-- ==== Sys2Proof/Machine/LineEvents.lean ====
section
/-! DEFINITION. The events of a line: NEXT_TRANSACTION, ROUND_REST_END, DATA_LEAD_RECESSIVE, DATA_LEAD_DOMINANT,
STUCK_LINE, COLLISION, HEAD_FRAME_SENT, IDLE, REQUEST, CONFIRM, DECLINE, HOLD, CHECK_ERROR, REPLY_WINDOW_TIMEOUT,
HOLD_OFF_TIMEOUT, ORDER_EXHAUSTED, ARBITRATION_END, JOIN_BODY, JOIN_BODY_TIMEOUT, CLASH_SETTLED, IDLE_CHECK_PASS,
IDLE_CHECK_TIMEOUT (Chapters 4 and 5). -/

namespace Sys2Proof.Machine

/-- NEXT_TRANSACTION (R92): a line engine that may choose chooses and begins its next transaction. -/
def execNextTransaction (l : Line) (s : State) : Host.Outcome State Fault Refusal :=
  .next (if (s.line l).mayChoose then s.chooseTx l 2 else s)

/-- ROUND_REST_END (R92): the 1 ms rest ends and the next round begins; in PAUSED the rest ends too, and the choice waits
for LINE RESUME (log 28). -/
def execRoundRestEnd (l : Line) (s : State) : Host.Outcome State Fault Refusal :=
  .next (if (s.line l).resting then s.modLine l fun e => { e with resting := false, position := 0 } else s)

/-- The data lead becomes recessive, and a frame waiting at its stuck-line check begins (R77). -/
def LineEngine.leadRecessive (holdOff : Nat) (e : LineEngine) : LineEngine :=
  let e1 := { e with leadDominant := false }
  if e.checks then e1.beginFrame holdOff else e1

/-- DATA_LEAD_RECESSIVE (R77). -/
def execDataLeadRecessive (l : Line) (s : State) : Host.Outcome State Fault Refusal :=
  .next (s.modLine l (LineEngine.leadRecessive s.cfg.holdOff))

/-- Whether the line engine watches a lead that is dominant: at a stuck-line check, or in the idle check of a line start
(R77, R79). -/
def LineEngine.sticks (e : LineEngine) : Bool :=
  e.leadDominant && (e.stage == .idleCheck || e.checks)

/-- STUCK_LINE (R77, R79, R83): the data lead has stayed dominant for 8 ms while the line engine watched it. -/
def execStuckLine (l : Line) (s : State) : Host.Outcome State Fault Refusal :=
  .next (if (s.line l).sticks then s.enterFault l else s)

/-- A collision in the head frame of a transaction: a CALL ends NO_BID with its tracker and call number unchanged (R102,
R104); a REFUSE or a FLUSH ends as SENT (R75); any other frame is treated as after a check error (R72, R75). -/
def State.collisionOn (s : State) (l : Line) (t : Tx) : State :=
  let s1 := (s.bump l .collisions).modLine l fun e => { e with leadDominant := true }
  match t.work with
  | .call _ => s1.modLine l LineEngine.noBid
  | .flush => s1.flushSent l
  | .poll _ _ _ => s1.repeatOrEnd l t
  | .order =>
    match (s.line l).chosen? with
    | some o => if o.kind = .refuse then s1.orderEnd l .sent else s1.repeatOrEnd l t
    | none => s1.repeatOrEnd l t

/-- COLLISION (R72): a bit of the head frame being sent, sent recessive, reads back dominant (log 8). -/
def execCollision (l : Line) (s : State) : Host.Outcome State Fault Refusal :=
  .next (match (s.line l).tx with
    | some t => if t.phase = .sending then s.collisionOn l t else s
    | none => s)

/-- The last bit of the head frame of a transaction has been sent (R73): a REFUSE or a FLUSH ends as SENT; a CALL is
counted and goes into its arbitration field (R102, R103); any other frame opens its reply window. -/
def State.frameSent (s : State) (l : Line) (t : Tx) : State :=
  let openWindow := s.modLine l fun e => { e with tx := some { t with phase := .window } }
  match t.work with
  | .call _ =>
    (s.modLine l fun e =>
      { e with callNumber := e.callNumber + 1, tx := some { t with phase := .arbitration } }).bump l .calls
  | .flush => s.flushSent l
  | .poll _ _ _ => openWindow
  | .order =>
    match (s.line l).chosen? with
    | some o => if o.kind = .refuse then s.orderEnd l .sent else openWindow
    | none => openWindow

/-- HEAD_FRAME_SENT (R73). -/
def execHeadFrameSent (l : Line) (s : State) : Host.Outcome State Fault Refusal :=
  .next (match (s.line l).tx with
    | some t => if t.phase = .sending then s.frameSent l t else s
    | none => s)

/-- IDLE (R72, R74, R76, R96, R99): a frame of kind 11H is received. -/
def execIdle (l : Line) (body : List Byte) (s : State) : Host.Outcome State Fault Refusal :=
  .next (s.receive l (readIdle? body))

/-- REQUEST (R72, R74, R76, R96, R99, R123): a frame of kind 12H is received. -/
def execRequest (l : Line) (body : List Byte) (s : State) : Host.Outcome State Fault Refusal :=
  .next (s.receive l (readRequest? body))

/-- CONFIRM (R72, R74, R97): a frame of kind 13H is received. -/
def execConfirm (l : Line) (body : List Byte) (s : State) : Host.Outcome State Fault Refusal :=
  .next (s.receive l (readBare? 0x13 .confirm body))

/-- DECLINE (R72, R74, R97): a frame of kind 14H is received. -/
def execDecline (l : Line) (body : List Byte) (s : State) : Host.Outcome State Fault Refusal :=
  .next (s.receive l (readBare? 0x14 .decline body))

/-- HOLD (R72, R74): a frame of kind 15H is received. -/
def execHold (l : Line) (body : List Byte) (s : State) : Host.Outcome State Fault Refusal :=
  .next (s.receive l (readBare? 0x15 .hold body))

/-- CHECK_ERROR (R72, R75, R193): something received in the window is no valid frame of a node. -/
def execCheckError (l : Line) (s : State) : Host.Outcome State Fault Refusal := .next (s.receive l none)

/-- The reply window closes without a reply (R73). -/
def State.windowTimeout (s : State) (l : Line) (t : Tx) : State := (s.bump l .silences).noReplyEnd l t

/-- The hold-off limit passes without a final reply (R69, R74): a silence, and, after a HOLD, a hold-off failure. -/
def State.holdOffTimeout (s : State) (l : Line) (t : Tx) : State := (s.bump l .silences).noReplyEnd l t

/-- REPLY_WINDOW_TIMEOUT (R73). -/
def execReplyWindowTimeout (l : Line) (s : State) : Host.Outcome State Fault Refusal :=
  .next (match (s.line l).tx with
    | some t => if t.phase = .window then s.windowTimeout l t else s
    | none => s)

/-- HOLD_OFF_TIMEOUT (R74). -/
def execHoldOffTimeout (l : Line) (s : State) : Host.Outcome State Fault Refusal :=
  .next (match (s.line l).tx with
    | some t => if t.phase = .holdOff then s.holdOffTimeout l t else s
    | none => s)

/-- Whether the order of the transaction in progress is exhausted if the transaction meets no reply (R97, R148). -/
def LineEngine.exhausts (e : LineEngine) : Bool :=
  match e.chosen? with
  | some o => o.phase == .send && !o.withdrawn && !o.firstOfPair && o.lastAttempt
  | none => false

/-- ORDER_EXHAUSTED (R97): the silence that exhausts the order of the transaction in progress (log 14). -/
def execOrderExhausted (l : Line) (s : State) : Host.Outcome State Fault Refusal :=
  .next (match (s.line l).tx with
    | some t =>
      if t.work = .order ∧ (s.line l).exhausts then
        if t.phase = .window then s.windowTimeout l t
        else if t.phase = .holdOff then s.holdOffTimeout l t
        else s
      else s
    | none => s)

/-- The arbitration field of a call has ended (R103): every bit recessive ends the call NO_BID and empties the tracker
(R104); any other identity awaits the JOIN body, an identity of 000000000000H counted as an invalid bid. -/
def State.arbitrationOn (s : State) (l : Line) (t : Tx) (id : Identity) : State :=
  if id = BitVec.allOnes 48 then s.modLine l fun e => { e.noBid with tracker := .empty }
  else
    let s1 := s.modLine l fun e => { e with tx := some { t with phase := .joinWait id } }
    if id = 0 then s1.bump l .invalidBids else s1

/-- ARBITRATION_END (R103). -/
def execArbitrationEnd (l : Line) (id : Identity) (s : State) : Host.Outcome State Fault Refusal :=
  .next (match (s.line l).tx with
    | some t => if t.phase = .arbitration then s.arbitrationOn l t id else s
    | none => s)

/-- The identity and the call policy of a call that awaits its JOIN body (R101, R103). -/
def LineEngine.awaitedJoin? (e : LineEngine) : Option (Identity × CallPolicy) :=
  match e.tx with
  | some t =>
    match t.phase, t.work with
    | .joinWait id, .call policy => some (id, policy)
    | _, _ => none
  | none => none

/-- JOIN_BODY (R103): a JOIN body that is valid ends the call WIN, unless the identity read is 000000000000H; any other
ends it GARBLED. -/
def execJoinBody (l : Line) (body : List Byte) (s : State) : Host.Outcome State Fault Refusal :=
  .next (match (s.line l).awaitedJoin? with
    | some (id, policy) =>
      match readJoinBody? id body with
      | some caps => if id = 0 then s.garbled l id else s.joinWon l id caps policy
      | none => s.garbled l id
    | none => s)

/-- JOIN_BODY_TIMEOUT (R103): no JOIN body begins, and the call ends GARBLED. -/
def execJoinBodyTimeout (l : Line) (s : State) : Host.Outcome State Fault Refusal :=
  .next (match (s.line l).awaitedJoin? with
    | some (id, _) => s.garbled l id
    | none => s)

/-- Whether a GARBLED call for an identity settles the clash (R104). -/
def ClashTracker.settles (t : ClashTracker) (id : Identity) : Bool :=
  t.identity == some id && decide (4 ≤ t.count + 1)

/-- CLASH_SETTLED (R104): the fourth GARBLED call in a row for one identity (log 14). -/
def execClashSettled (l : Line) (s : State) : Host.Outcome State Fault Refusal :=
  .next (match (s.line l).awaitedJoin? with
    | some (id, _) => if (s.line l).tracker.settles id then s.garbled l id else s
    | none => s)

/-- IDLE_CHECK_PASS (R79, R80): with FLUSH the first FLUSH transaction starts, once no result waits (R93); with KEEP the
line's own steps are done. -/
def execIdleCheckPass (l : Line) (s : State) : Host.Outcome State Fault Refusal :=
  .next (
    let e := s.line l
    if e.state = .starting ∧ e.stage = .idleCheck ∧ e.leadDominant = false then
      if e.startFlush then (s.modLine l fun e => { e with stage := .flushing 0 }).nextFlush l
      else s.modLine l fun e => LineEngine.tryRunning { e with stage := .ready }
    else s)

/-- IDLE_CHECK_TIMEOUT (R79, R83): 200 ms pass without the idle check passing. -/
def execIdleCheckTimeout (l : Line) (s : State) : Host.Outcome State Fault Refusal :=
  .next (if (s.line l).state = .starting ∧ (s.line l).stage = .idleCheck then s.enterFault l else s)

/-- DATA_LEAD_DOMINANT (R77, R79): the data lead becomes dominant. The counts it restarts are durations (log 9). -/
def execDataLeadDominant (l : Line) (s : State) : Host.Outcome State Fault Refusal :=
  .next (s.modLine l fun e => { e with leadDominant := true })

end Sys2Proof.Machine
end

• [WORK ITEM] Copy the records above exactly, beginning at the line that contains "s.frameSent l t else s" and stopping after the line that contains "HOLD_OFF_TIMEOUT (R74). -/".

• [TASK RESPONSE]
    | some t => if t.phase = .sending then s.frameSent l t else s
    | none => s)

/-- IDLE (R72, R74, R76, R96, R99): a frame of kind 11H is received. -/
def execIdle (l : Line) (body : List Byte) (s : State) : Host.Outcome State Fault Refusal :=
  .next (s.receive l (readIdle? body))

/-- REQUEST (R72, R74, R76, R96, R99, R123): a frame of kind 12H is received. -/
def execRequest (l : Line) (body : List Byte) (s : State) : Host.Outcome State Fault Refusal :=
  .next (s.receive l (readRequest? body))

/-- CONFIRM (R72, R74, R97): a frame of kind 13H is received. -/
def execConfirm (l : Line) (body : List Byte) (s : State) : Host.Outcome State Fault Refusal :=
  .next (s.receive l (readBare? 0x13 .confirm body))

/-- DECLINE (R72, R74, R97): a frame of kind 14H is received. -/
def execDecline (l : Line) (body : List Byte) (s : State) : Host.Outcome State Fault Refusal :=
  .next (s.receive l (readBare? 0x14 .decline body))

/-- HOLD (R72, R74): a frame of kind 15H is received. -/
def execHold (l : Line) (body : List Byte) (s : State) : Host.Outcome State Fault Refusal :=
  .next (s.receive l (readBare? 0x15 .hold body))

/-- CHECK_ERROR (R72, R75, R193): something received in the window is no valid frame of a node. -/
def execCheckError (l : Line) (s : State) : Host.Outcome State Fault Refusal := .next (s.receive l none)

/-- The reply window closes without a reply (R73). -/
def State.windowTimeout (s : State) (l : Line) (t : Tx) : State := (s.bump l .silences).noReplyEnd l t

/-- The hold-off limit passes without a final reply (R69, R74): a silence, and, after a HOLD, a hold-off failure. -/
def State.holdOffTimeout (s : State) (l : Line) (t : Tx) : State := (s.bump l .silences).noReplyEnd l t

/-- REPLY_WINDOW_TIMEOUT (R73). -/
def execReplyWindowTimeout (l : Line) (s : State) : Host.Outcome State Fault Refusal :=
  .next (match (s.line l).tx with
    | some t => if t.phase = .window then s.windowTimeout l t else s
    | none => s)

/-- HOLD_OFF_TIMEOUT (R74). -/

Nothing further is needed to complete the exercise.